İHD İstanbul Şubesi Hapishane Komisyonu, her hafta düzenlediği  “F Oturması” eyleminin 625’incisini dernek binası önünde yaptı. Bu haftaki eylemde Elâzığ 2 No’lu Yüksek Güvenlikli Cezaevi’ndeki ağır hasta tutsak Mehdi Boz’un durumuna dikkat çekildi. İHD Üyesi Taylan Bekin, Boz’un durumunu paylaştı. Boz’un, tiroit bezi kanseri, KOAH, hipertansiyon, böbrek, mide, prostat ve diş hastası olmasına rağmen sağlık ve tedavi hakkına erişimi engellendiğini hatırlatan Bekin, 25 Mayıs 2016'da tiroit ameliyatı olan ve kanser teşhisi konulan Boz’un, tedaviye erişemediği gibi kelepçeli muayene dayatmasına da maruz kaldığını aktardı. Bekin, hasta tutsak Boz’un derneğe yaptığı son başvuru metnini okudu.

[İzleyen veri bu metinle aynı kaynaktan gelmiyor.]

-- ==== Sys2Proof/Laws/State.lean ====
section
/-! SUPPORT. The accessors of the state: what each update leaves, field by field, and what a read after a write gives. -/

set_option Elab.async false

namespace Sys2Proof.Machine

/-! ## The fields that an update leaves -/

@[simp] theorem setReg_fields (s : State) (r : Reg) (u i : Nat) (v : W64) :
    (s.setReg r u i v).pending = s.pending ∧ (s.setReg r u i v).out = s.out ∧
    (s.setReg r u i v).freeIdx = s.freeIdx ∧ (s.setReg r u i v).dev = s.dev ∧ (s.setReg r u i v).fns = s.fns ∧
    (s.setReg r u i v).ldr = s.ldr ∧ (s.setReg r u i v).dram = s.dram ∧ (s.setReg r u i v).pools = s.pools ∧
    (s.setReg r u i v).ing = s.ing ∧ (s.setReg r u i v).trk = s.trk ∧ (s.setReg r u i v).slu = s.slu ∧
    (s.setReg r u i v).weir = s.weir ∧ (s.setReg r u i v).icu = s.icu ∧ (s.setReg r u i v).thy = s.thy ∧
    (s.setReg r u i v).sage = s.sage := by
  unfold State.setReg; split <;> simp

@[simp] theorem updReg_fields (s : State) (r : Reg) (u i : Nat) (f : W64 → W64) :
    (s.updReg r u i f).pending = s.pending ∧ (s.updReg r u i f).out = s.out ∧
    (s.updReg r u i f).freeIdx = s.freeIdx ∧ (s.updReg r u i f).dev = s.dev ∧ (s.updReg r u i f).fns = s.fns ∧
    (s.updReg r u i f).ldr = s.ldr ∧ (s.updReg r u i f).dram = s.dram ∧ (s.updReg r u i f).pools = s.pools ∧
    (s.updReg r u i f).ing = s.ing ∧ (s.updReg r u i f).trk = s.trk ∧ (s.updReg r u i f).slu = s.slu ∧
    (s.updReg r u i f).weir = s.weir ∧ (s.updReg r u i f).icu = s.icu ∧ (s.updReg r u i f).thy = s.thy ∧
    (s.updReg r u i f).sage = s.sage := by
  unfold State.updReg State.setReg; split <;> simp

@[simp] theorem count_fields (s : State) (r : Reg) (u : Nat) :
    (s.count r u).pending = s.pending ∧ (s.count r u).out = s.out ∧ (s.count r u).freeIdx = s.freeIdx ∧
    (s.count r u).dev = s.dev ∧ (s.count r u).fns = s.fns ∧ (s.count r u).ldr = s.ldr ∧
    (s.count r u).dram = s.dram ∧ (s.count r u).pools = s.pools ∧ (s.count r u).ing = s.ing ∧
    (s.count r u).trk = s.trk ∧ (s.count r u).slu = s.slu ∧ (s.count r u).weir = s.weir ∧
    (s.count r u).icu = s.icu ∧ (s.count r u).thy = s.thy ∧ (s.count r u).sage = s.sage := by
  unfold State.count State.updReg State.setReg; split <;> simp

@[simp] theorem addTo_fields (s : State) (r : Reg) (u n : Nat) :
    (s.addTo r u n).pending = s.pending ∧ (s.addTo r u n).out = s.out ∧ (s.addTo r u n).freeIdx = s.freeIdx ∧
    (s.addTo r u n).dev = s.dev ∧ (s.addTo r u n).fns = s.fns ∧ (s.addTo r u n).ldr = s.ldr ∧
    (s.addTo r u n).dram = s.dram ∧ (s.addTo r u n).pools = s.pools ∧ (s.addTo r u n).ing = s.ing ∧
    (s.addTo r u n).trk = s.trk ∧ (s.addTo r u n).slu = s.slu ∧ (s.addTo r u n).weir = s.weir ∧
    (s.addTo r u n).icu = s.icu ∧ (s.addTo r u n).thy = s.thy ∧ (s.addTo r u n).sage = s.sage := by
  unfold State.addTo State.updReg State.setReg; split <;> simp

@[simp] theorem powerStatus_fields (s : State) (w : W16) :
    (s.powerStatus w).pending = s.pending ∧ (s.powerStatus w).out = s.out ∧ (s.powerStatus w).freeIdx = s.freeIdx ∧
    (s.powerStatus w).dev = s.dev ∧ (s.powerStatus w).fns = s.fns ∧ (s.powerStatus w).ldr = s.ldr ∧
    (s.powerStatus w).dram = s.dram ∧ (s.powerStatus w).pools = s.pools ∧ (s.powerStatus w).ing = s.ing ∧
    (s.powerStatus w).trk = s.trk ∧ (s.powerStatus w).slu = s.slu ∧ (s.powerStatus w).weir = s.weir ∧
    (s.powerStatus w).icu = s.icu ∧ (s.powerStatus w).thy = s.thy ∧ (s.powerStatus w).sage = s.sage := by
  unfold State.powerStatus State.setReg; split <;> simp

@[simp] theorem setFn_fields (s : State) (n : Nat) (x : FnState) :
    (s.setFn n x).pending = s.pending ∧ (s.setFn n x).out = s.out ∧ (s.setFn n x).freeIdx = s.freeIdx ∧
    (s.setFn n x).dev = s.dev ∧ (s.setFn n x).regs = s.regs ∧ (s.setFn n x).ldr = s.ldr ∧
    (s.setFn n x).dram = s.dram ∧ (s.setFn n x).pools = s.pools ∧ (s.setFn n x).ing = s.ing ∧
    (s.setFn n x).trk = s.trk ∧ (s.setFn n x).slu = s.slu ∧ (s.setFn n x).weir = s.weir ∧
    (s.setFn n x).icu = s.icu ∧ (s.setFn n x).thy = s.thy ∧ (s.setFn n x).sage = s.sage :=
  ⟨rfl, rfl, rfl, rfl, rfl, rfl, rfl, rfl, rfl, rfl, rfl, rfl, rfl, rfl, rfl⟩

@[simp] theorem setRill_fields (s : State) (n : Nat) (x : Rill) :
    (s.setRill n x).pending = s.pending ∧ (s.setRill n x).out = s.out ∧ (s.setRill n x).freeIdx = s.freeIdx ∧
    (s.setRill n x).dev = s.dev ∧ (s.setRill n x).fns = s.fns ∧ (s.setRill n x).regs = s.regs ∧
    (s.setRill n x).ldr = s.ldr ∧ (s.setRill n x).dram = s.dram ∧ (s.setRill n x).pools = s.pools ∧
    (s.setRill n x).trk = s.trk ∧ (s.setRill n x).slu = s.slu ∧ (s.setRill n x).weir = s.weir ∧
    (s.setRill n x).icu = s.icu ∧ (s.setRill n x).thy = s.thy ∧ (s.setRill n x).sage = s.sage :=
  ⟨rfl, rfl, rfl, rfl, rfl, rfl, rfl, rfl, rfl, rfl, rfl, rfl, rfl, rfl, rfl⟩

@[simp] theorem updRill_fields (s : State) (n : Nat) (f : Rill → Rill) :
    (s.updRill n f).pending = s.pending ∧ (s.updRill n f).out = s.out ∧ (s.updRill n f).freeIdx = s.freeIdx ∧
    (s.updRill n f).dev = s.dev ∧ (s.updRill n f).fns = s.fns ∧ (s.updRill n f).regs = s.regs ∧
    (s.updRill n f).ldr = s.ldr ∧ (s.updRill n f).dram = s.dram ∧ (s.updRill n f).pools = s.pools ∧
    (s.updRill n f).trk = s.trk ∧ (s.updRill n f).slu = s.slu ∧ (s.updRill n f).weir = s.weir ∧
    (s.updRill n f).icu = s.icu ∧ (s.updRill n f).thy = s.thy ∧ (s.updRill n f).sage = s.sage :=
  ⟨rfl, rfl, rfl, rfl, rfl, rfl, rfl, rfl, rfl, rfl, rfl, rfl, rfl, rfl, rfl⟩

@[simp] theorem setDecCtx_fields (s : State) (c : Nat) (x : DecCtx) :
    (s.setDecCtx c x).pending = s.pending ∧ (s.setDecCtx c x).out = s.out ∧ (s.setDecCtx c x).freeIdx = s.freeIdx ∧
    (s.setDecCtx c x).dev = s.dev ∧ (s.setDecCtx c x).fns = s.fns ∧ (s.setDecCtx c x).regs = s.regs ∧
    (s.setDecCtx c x).ldr = s.ldr ∧ (s.setDecCtx c x).dram = s.dram ∧ (s.setDecCtx c x).pools = s.pools ∧
    (s.setDecCtx c x).trk = s.trk ∧ (s.setDecCtx c x).slu = s.slu ∧ (s.setDecCtx c x).weir = s.weir ∧
    (s.setDecCtx c x).icu = s.icu ∧ (s.setDecCtx c x).thy = s.thy ∧ (s.setDecCtx c x).sage = s.sage :=
  ⟨rfl, rfl, rfl, rfl, rfl, rfl, rfl, rfl, rfl, rfl, rfl, rfl, rfl, rfl, rfl⟩

@[simp] theorem freeDecCtx_fields (s : State) (c : Nat) :
    (s.freeDecCtx c).pending = s.pending ∧ (s.freeDecCtx c).out = s.out ∧ (s.freeDecCtx c).freeIdx = s.freeIdx ∧
    (s.freeDecCtx c).dev = s.dev ∧ (s.freeDecCtx c).fns = s.fns ∧ (s.freeDecCtx c).regs = s.regs ∧
    (s.freeDecCtx c).ldr = s.ldr ∧ (s.freeDecCtx c).dram = s.dram ∧ (s.freeDecCtx c).pools = s.pools ∧
    (s.freeDecCtx c).trk = s.trk ∧ (s.freeDecCtx c).slu = s.slu ∧ (s.freeDecCtx c).weir = s.weir ∧
    (s.freeDecCtx c).icu = s.icu ∧ (s.freeDecCtx c).thy = s.thy ∧ (s.freeDecCtx c).sage = s.sage :=
  ⟨rfl, rfl, rfl, rfl, rfl, rfl, rfl, rfl, rfl, rfl, rfl, rfl, rfl, rfl, rfl⟩

@[simp] theorem setEngine_fields (s : State) (e : Nat) (x : Engine) :
    (s.setEngine e x).pending = s.pending ∧ (s.setEngine e x).out = s.out ∧ (s.setEngine e x).freeIdx = s.freeIdx ∧
    (s.setEngine e x).dev = s.dev ∧ (s.setEngine e x).fns = s.fns ∧ (s.setEngine e x).regs = s.regs ∧
    (s.setEngine e x).ldr = s.ldr ∧ (s.setEngine e x).dram = s.dram ∧ (s.setEngine e x).pools = s.pools ∧
    (s.setEngine e x).trk = s.trk ∧ (s.setEngine e x).slu = s.slu ∧ (s.setEngine e x).weir = s.weir ∧
    (s.setEngine e x).icu = s.icu ∧ (s.setEngine e x).thy = s.thy ∧ (s.setEngine e x).sage = s.sage :=
  ⟨rfl, rfl, rfl, rfl, rfl, rfl, rfl, rfl, rfl, rfl, rfl, rfl, rfl, rfl, rfl⟩

@[simp] theorem updFrame_fields (s : State) (n i : Nat) (f : Frame → Frame) :
    (s.updFrame n i f).pending = s.pending ∧ (s.updFrame n i f).out = s.out ∧
    (s.updFrame n i f).freeIdx = s.freeIdx ∧ (s.updFrame n i f).dev = s.dev ∧ (s.updFrame n i f).fns = s.fns ∧
    (s.updFrame n i f).regs = s.regs ∧ (s.updFrame n i f).ldr = s.ldr ∧ (s.updFrame n i f).dram = s.dram ∧
    (s.updFrame n i f).pools = s.pools ∧ (s.updFrame n i f).trk = s.trk ∧ (s.updFrame n i f).slu = s.slu ∧
    (s.updFrame n i f).weir = s.weir ∧ (s.updFrame n i f).icu = s.icu ∧ (s.updFrame n i f).thy = s.thy ∧
    (s.updFrame n i f).sage = s.sage :=
  ⟨rfl, rfl, rfl, rfl, rfl, rfl, rfl, rfl, rfl, rfl, rfl, rfl, rfl, rfl, rfl⟩

@[simp] theorem setEvt_fields (s : State) (r : Ring) :
    (s.setEvt r).pending = s.pending ∧ (s.setEvt r).out = s.out ∧ (s.setEvt r).freeIdx = s.freeIdx ∧
    (s.setEvt r).dev = s.dev ∧ (s.setEvt r).fns = s.fns ∧ (s.setEvt r).regs = s.regs ∧ (s.setEvt r).ldr = s.ldr ∧
    (s.setEvt r).dram = s.dram ∧ (s.setEvt r).pools = s.pools ∧ (s.setEvt r).trk = s.trk ∧
    (s.setEvt r).slu = s.slu ∧ (s.setEvt r).weir = s.weir ∧ (s.setEvt r).icu = s.icu ∧ (s.setEvt r).thy = s.thy ∧
    (s.setEvt r).sage = s.sage :=
  ⟨rfl, rfl, rfl, rfl, rfl, rfl, rfl, rfl, rfl, rfl, rfl, rfl, rfl, rfl, rfl⟩
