-- ==== Sys2Proof/Tests/Slice0.lean ====
section
/-! SUPPORT. Tests of one command each on small states, with results taken from the spec's rules, and witnesses: each theorem
whose statement begins with conditions shows a state and operands that meet the conditions of a clause of a statement of
Certificates/Slice0/Obligations.lean together. -/

set_option Elab.async false

namespace Sys2Proof.Tests

open Sys2Proof Sys2Proof.Machine

set_option maxRecDepth 100000

/-! ## Small states -/

/-- The state after a command. -/
def run (c : Instr) (s : State) : State :=
  match exec c s with
  | .next t => t
  | _ => s

/-- The fault of a command, if it ends in one. -/
def faultOf (c : Instr) (s : State) : Option Fault :=
  match exec c s with
  | .fault f => some f
  | _ => none

/-- The state after a step. -/
def stepped (s : State) : State :=
  match step s with
  | .next t => t
  | _ => s

/-- A device in service with nothing loaded: DRAM runs, and function 0 decodes memory requests and is a bus master. -/
def up : State :=
  { State.reset with
    dev := { State.reset.dev with life := .ready, dramMode := .running }
    fns := [(0, { FnState.reset with cfg := [(4, 0x06#8)] })] }

/-! ## The machine as a whole -/

theorem test_wf_refuses_units :
    [Instr.registerWrite 32 0 false 0, .registerWrite 0 2 false 0, .rcRead 32 0 0, .rcRead 0 0x8000000 0, .w1cWrite 32 0 0 0,
      .w1cWrite 0 1 0 0, .w1sWrite 32 0 0, .w1sWrite 0 3 0, .lowWordRead 32 0, .lowWordRead 0 6, .lowWordWrite 32 0 0,
      .lowWordWrite 0 2 0, .highWordWrite 32 0 0, .highWordWrite 0 2 0, .commandIssue 4096, .tileClaim 32, .load 32,
      .loadComplete 32, .xscan 32, .xscanComplete 32, .init ⟨32, false⟩, .stream 32, .drain 32, .spill 32, .drainComplete 32, .xptr 32,
      .fence 32, .publish 32, .waitcnt 32, .waitcntPass 32, .tileCommit 32, .commandKill 4096, .coreIdle 32,
      .commandReissue 4096, .coreFault 32 0, .tcFaultRead 32 0].all (fun c => !c.wf) = true := by decide

theorem test_wf_refuses_video :
    [Instr.ringPoll 512 0 .failed [], .ringPoll 0 0 (.ok []) [], .ringPoll 0 0 .failed [.ok [1]], .auCopyComplete 512 [], .statusRecordPeriodic 512,
      .registryScan (List.replicate 513 .failed) none, .registryScan [.ok []] none, .rillDrainComplete 512, .quantumExpire 16 0,
      .decodeTurn 16 (AuParse.mk none true false true [] [] 64 false), .decodeTurn 0 (AuParse.mk none true false true [] [] 0 false),
      .budgetExceeded 16 0 0 0 [] [] [],
      .budgetExceeded 0 0 0 0 [] [Area.mk 0xA000 0 0 [CtuRun.mk 0 0 1]] [], .pictureComplete 16 0 [] [],
      .pictureComplete 0 0 [Area.mk 0x1010 0 0 []] [], .engineUtilUpdate 16 0, .pixelCommand 4 0 0 0,
      .pixelCommand 0 4096 0 0, .pixelCommand 0 0 512 0, .regionComplete 4, .trackCommand 4096 0 0, .trackCommand 0 512 0,
      .trackCommandCommit 512, .stepStart 4096 0, .stepStart 0 4, .sliceEnd (.cluster 4), .sliceEnd (.track 16),
      .sliceEnd (.copy 4), .bringIn 4096 0, .bringIn 0 4, .bringInComplete 4096 0, .bringInComplete 0 4, .contextEvict 4 0,
      .contextEvict 0 4096, .starvedTick 4096 0, .starvedTick 0 4, .move ⟨4096, false⟩, .headExport 4096 0 0,
      .headExport 0 512 0].all (fun c => !c.wf) = true := by decide

theorem test_wf_refuses_dram_and_power :
    [Instr.dramRead 12 0 false false (List.replicate 64 0), .dramRead 0 0 false false [], .dramWrite 12 0 (List.replicate 64 0),
      .dramWrite 0 0 [], .partialWrite 12 0 [1] false false (List.replicate 64 0), .partialWrite 0 0 [] false false (List.replicate 64 0),
      .partialWrite 0 0 (List.replicate 64 0) false false (List.replicate 64 0),
      .partialWrite 0 63 [1, 2] false false (List.replicate 64 0), .partialWrite 0 0 [1] false false [], .bankRefresh 64 0,
      .bankRefresh 0 16, .recalStart 2 0, .recalStart 0 4, .recalEnd 2, .recalTimeout 2, .trainingCommand 2 0 0,
      .trainingCommand 0 32 0, .trainingComplete 2 0, .delayRegisterWrite 1 0, .tempDrift 2 0 0, .tempDrift 0 4 0,
      .bufferAlloc 64, .cacheRefill 64, .cisternHostFree 32 0, .poolReinitComplete 64, .powerGate (.core 32),
      .powerGate (.basin 4), .domainWake (.decode 4), .domainWakeComplete (.core 32), .operatingPointChange 4, .clockSwitch 4,
      .clusterRestart 4, .droopDetect 4 0, .droopRecover 4, .thermalLimitStep 4,
      .thermalSample []].all (fun c => !c.wf) = true := by decide

theorem test_wf_refuses_host :
    [Instr.configRequest 32 0 4 none, .configRequest 0 4096 4 none, .configRequest 0 0 3 none, .hostMemoryRequest 32 0 0 .unsupported,
      .hostMemoryRequest 0 6 0 .unsupported, .vendorDefinedMessage 32 .type1, .lateCompletion 32, .flrInitiate 32,
      .dmaSilenced 32, .flrComplete 32, .d3hotEntry 32, .sourceEdge 512 true, .groupDelivery 32, .holdoffExpire 32,
      .aowMatch 32, .alarmFire 4, .writeSlot 5 (Verdict.mk true true), .activate 5 (Verdict.mk true true), .commit 5, .firmwareSwitch 5 0,
      .firmwareSwitch 0 16, .linkUp 16 1 false, .linkUp 1 32 false, .segmentRetire 65536].all (fun c => !c.wf) = true := by
  decide

theorem test_step_takes_the_front :
    let s := { up with pending := [.bufferAlloc 0, .imgLock] }
    s.pending = .bufferAlloc 0 :: [.imgLock] ∧
      (stepped s).pending = [.imgLock] := by decide

theorem test_idle_step :
    let s := { up with icu := { up.icu with timers := [(3, 7)] } }
    s.pending = [] ∧ SMap.get (fun _ => 0) s.icu.timers 3 = 6 + 1 ∧
      (stepped s).thy.now = 10 ∧ SMap.get (fun _ => 0) (stepped s).icu.timers 3 = 2 := by decide

theorem test_memWf_met : up.memWf = true := by decide

theorem test_regOk_met : regOk .TC_CNT_UPDATES 31 0 = true ∧ regOk .THYME_SNAP_VAL 0 63 = true := by decide

theorem test_withFetchWord : (State.reset.withFetchWord 8 0x55).pending = [] ∧ decodeTableWord 8 0x55 = none := by decide

/-! ## DRAM and buffer pools -/

def block (b : Byte) : List Byte := List.replicate 64 b

/-- Controller 1 with its group 2 in recalibration. -/
def recal : State := run (.recalStart 1 2) up

theorem test_dramWrite : up.clocked = true ∧ 3 * 64 < dramSize up.dev.part ∧ up.serves (.write 0 3 (block 0xA5)) = true ∧
    (let t := run (.dramWrite 0 3 (block 0xA5)) (up.setPoison 3 true)
     t.dramByte 192 = 0xA5 ∧ t.dramByte 255 = 0xA5 ∧ t.dramByte 256 = 0 ∧ t.dramByte 191 = 0 ∧ t.poisoned 3 = false) := by decide

/-- R330, R335: a write to a group in recalibration waits at its port, a later one of its channel behind it, and both are done at
the end. -/
theorem test_dramWrite_waits :
    let b := 196608
    let s := run (.dramWrite 0 b (block 0x5A)) recal
    (up.blockLoc b).dmc = 1 ∧ (up.blockLoc b).group = 2 ∧ recal.serves (.write 0 b (block 0x5A)) = false ∧ s.dram.held.length = 1 ∧ s.dramByte (64 * b) = 0 ∧
      (run (.recalEnd 1) s).dramByte (64 * b) = 0x5A ∧ (run (.recalEnd 1) s).dram.held = [] := by decide

theorem test_dramRead_twice_bad : up.serves (.read 2 3 true true (block 0x11)) = true ∧ up.poisoned 3 = false ∧
    (let t := run (.dramRead 2 3 true true (block 0x11)) up
     t.poisoned 3 = true ∧ t.poisoned 2 = false ∧ t.dramByte 200 = 0x11 ∧
       t.reg .DMC_CH_ERR (up.blockLoc 3).dmc ((up.blockLoc 3).channel % 32) = 0x0000000100000001) := by decide

theorem test_dramRead_finds :
    let p := up.setPoison 3 true
    (run (.dramRead 2 3 false false (block 0)) up).dram = up.dram ∧
      (run (.dramRead 2 3 true false (block 0)) up).poisoned 3 = false ∧
      (run (.dramRead 2 3 true false (block 0)) up).reg .DMC_CH_ERR (up.blockLoc 3).dmc ((up.blockLoc 3).channel % 32) = 1 ∧
      p.serves (.read 2 3 false false (block 0)) = true ∧ p.poisoned 3 = true ∧
      (run (.dramRead 2 3 false false (block 0)) p).reg .DMC_CH_ERR (up.blockLoc 3).dmc ((up.blockLoc 3).channel % 32) =
        0x0001000000000000 := by decide

theorem test_partialWrite : up.serves (.part 0 70 [1, 2] false false (block 0)) = true ∧ 70 < dramSize up.dev.part ∧
    isPartial 70 2 = true ∧ up.poisoned (70 / 64) = false ∧
    (let t := run (.partialWrite 0 70 [1, 2] false false (block 0)) up
     t.dramByte 70 = 1 ∧ t.dramByte 71 = 2 ∧ t.dramByte 72 = 0) ∧
    (run (.partialWrite 0 70 [1, 2] true true (block 9)) up).poisoned 1 = true ∧
    (run (.partialWrite 0 70 [1, 2] true true (block 9)) up).dramByte 70 = 9 := by decide

theorem test_partialWrite_to_poison :
    let s := up.setPoison 1 true
    s.serves (.part 0 70 [1, 2] false false (block 0)) = true ∧ s.poisoned 1 = true ∧
      (let t := run (.partialWrite 0 70 [1, 2] false false (block 0)) s
       t.dramByte 70 = 0 ∧ t.poisoned 1 = true ∧ t.icu.log.map (·.status) = [0x5022]) := by decide

theorem test_bankRefresh : up.dev.dramMode = .running ∧ 33 < 8 * groupCount up.dev.part ∧
    SMap.get (fun _ => 0) ((run (.bankRefresh 33 15) up).dmc 1).refreshes (1 * 16 + 15) = 1 := by decide

theorem test_selfRefreshEntry :
    let s := { up with dev := { up.dev with dramMode := .entering } }
    s.dev.dramMode = .entering ∧ (run .selfRefreshEntry s).dev.dramMode = .selfRefresh := by decide

theorem test_recalStart : towerPresent up.dev.part 1 = true ∧ (up.dmc 1).recal = none ∧
    (recal.dmc 1).recal.map (·.1) = some 2 ∧ (run (.recalStart 1 3) recal).reg .DMC_RECAL_STATUS 1 0 = 0x2070 := by decide

theorem test_recalEnd :
    let s := recal.setReg .DMC_TEMP 1 0 0x00550000
    (s.dmc 1).recal.map (·.1) = some 2 ∧ ((run (.recalEnd 1) s).dmc 1).recal = none ∧
      (run (.recalEnd 1) s).reg .DMC_TEMP_CAL 1 0 = 0x00550000 := by decide

/-- That recalibration when its time limit has passed, and in a coolant stop. -/
def late : State := { recal with thy := { recal.thy with now := 10000000 } }

theorem test_recalTimeout :
    let c := { recal with weir := { recal.weir with coolant := .entering } }
    (late.dmc 1).recalStartNs + late.recalLimitNs 1 ≤ late.nowNs ∧ (late.dmc 1).recal ≠ none ∧
      (run (.recalTimeout 1) late).reg .DMC_RECAL_STATUS 1 0 = 0x5030 ∧ (run (.recalTimeout 1) recal).dmc 1 = recal.dmc 1 ∧
      c.weir.coolant ≠ .none ∧ (run (.recalTimeout 1) c).reg .DMC_RECAL_STATUS 1 0 = 0x5031 := by decide

/-- R335: a delay written during a recalibration that times out is back at its value of the start. -/
theorem test_recalibration_restores :
    let b := run (.delayRegisterWrite (regOff .DMC_DLY 1 2312) 7) late
    up.memWf = true ∧ (b.dmc 1).recal = (recal.dmc 1).recal ∧ (b.dmc 1).recalStartNs + b.recalLimitNs 1 ≤ b.nowNs ∧
      inDelays 1 2 (regOff .DMC_DLY 1 2312) = true ∧ b.dram.held = [] ∧ b.stored (regOff .DMC_DLY 1 2312) = 7 ∧
      (run (.recalTimeout 1) b).stored (regOff .DMC_DLY 1 2312) = 0 := by decide

theorem test_delaysNoted_met : State.reset.delaysNoted := by
  intro d h old e
  cases e

theorem test_trainingCommand : (recal.dmc 1).recal.map (·.1) = some (17 / 8) ∧
    ((run (.trainingCommand 1 17 3) recal).dmc 1).training = some 17 ∧
    SMap.get (fun _ => none) ((run (.trainingCommand 1 17 3) recal).dmc 1).trainRows (17 * 16) = some 3 ∧
    ((run (.trainingCommand 1 25 3) recal).dmc 1).training = none := by decide

theorem test_trainingComplete :
    let s := run (.trainingCommand 1 17 0) recal
    (s.dmc 1).training.isSome = true ∧
      (run (.trainingComplete 1 (0x5#136 <<< 32)) s).reg .DMC_TRAIN_PASS 1 1 = 5 := by decide

theorem test_delayRegisterWrite_discarded :
    let t := run (.delayRegisterWrite (regOff .DMC_DLY 1 0) 7) recal
    t.reg .DMC_STATUS 1 0 = 1 ∧ t.reg .DMC_DLY 1 0 = 0 := by decide

theorem test_tempDrift :
    let s := (up.setReg .DMC_DRIFT_C 1 0 10).setReg .ICU_SRC_CFG 0 14 5
    s.regNat .DMC_DRIFT_C 1 0 < s.drift 1 2 60 ∧ (run (.tempDrift 1 2 60) s).icu.pend.getLsbD 14 = true ∧
      (run (.tempDrift 1 2 60) s).reg .DMC_TEMP 1 0 = 0x003C0000 := by decide

/-- A handle of pool 5. -/
def hd (k : Nat) : Handle := { addr := 0x10000 + 256 * k, pool := 5 }

/-- Pool 5 with `n` handles in its cache, of 40. -/
def pool5 (n : Nat) : Pool :=
  { id := 5, owner := 3, size := 256, count := 40, base := 0x10000, ringAddr := 0x8000, cap := 64
    cache := (List.range n).map hd, head := 0, tail := 0, lowest := n, fails := 0, reinit := false }

def pooled (n : Nat) : State := { up with pools := [pool5 n] }

theorem test_handleRoundTrip : (hd 3).addr < 2 ^ 48 ∧ (hd 3).pool < 256 ∧ (hd 3).word = 0x0005000000010300 := by decide

theorem test_bufferAlloc : (pooled 1).pool 5 = some (pool5 1) ∧ ((run (.bufferAlloc 5) (pooled 0)).pool 5).map (·.fails) = some 1 := by
  decide

theorem test_bufferRelease :
    let t := run (.bufferRelease 0x0005000000010300) (pooled 1)
    (pooled 1).pool 5 = some (pool5 1) ∧ (pool5 1).free < (pool5 1).cap ∧ (t.pool 5).map (·.cache) = some [hd 0, hd 3] ∧
      (run (.bufferRelease 0x0006000000010300) (pooled 1)).icu.log.map (·.status) = [0x2060] := by decide

theorem test_cacheRefill :
    let p := { pool5 2 with tail := 3 }
    let s := { up with pools := [p], dram := { up.dram with bytes := Mem.writeList [] 0x8000 (leBytes 8 (hd 9).word) } }
    p.cache.length < 16 ∧ p.head < p.tail ∧ ((run (.cacheRefill 5) s).pool 5).map (·.head) = some 3 ∧
      ((run (.cacheRefill 5) s).pool 5).bind (·.cache[2]?) = some (hd 9) := by decide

Boz, başvurusunda, "14 Şubat'tan beri açlık grevindeyim. 13 gündür kanser ve tansiyon ilaçlarımı alamıyorum“ dedi.

 

* * *

ATK'nin kararı ölüm fermanıdır

ATK, tek başına yaşamın idame edemeyecek durumda olan ağır hasta tutsak Abdulalim Kaya hakkında 11 Mart'ta “Kendi ihtiyaçların karşılayabilir ve cezaevinde kalabilir, hayatını idame edebilir” şeklinde karar verildi.

Felemez Kaya, babasının yatalak bir durumda olduğunu ve koğuş arkadaşlarının yardımı olmadan hiçbir ihtiyacını karşılayamadığını belirterek, şunları söyledi: "ATK’nin bu kararı babamın ölüm fermanıdır. ATK vicdanını yitirmiş bilimsellikten uzak bir yer. Tüm kararlar siyasi. Bu kararı kabul etmiyoruz. Babam şu anda hukukun işletilmediği bir sistemin kurbanı, her an yaşamını yitirebilir. Bunun sorumluları onu ısrarla cezaevinde tutanlardır.”

Batman M Tipi Cezaevi’nde tutulan 81 yaşındaki ağır hasta Abdulalim Kaya’ya, 2008'de katılmış olduğu bir basın açıklaması gerekçesiyle 5 yıl hapis cezası verilmişti.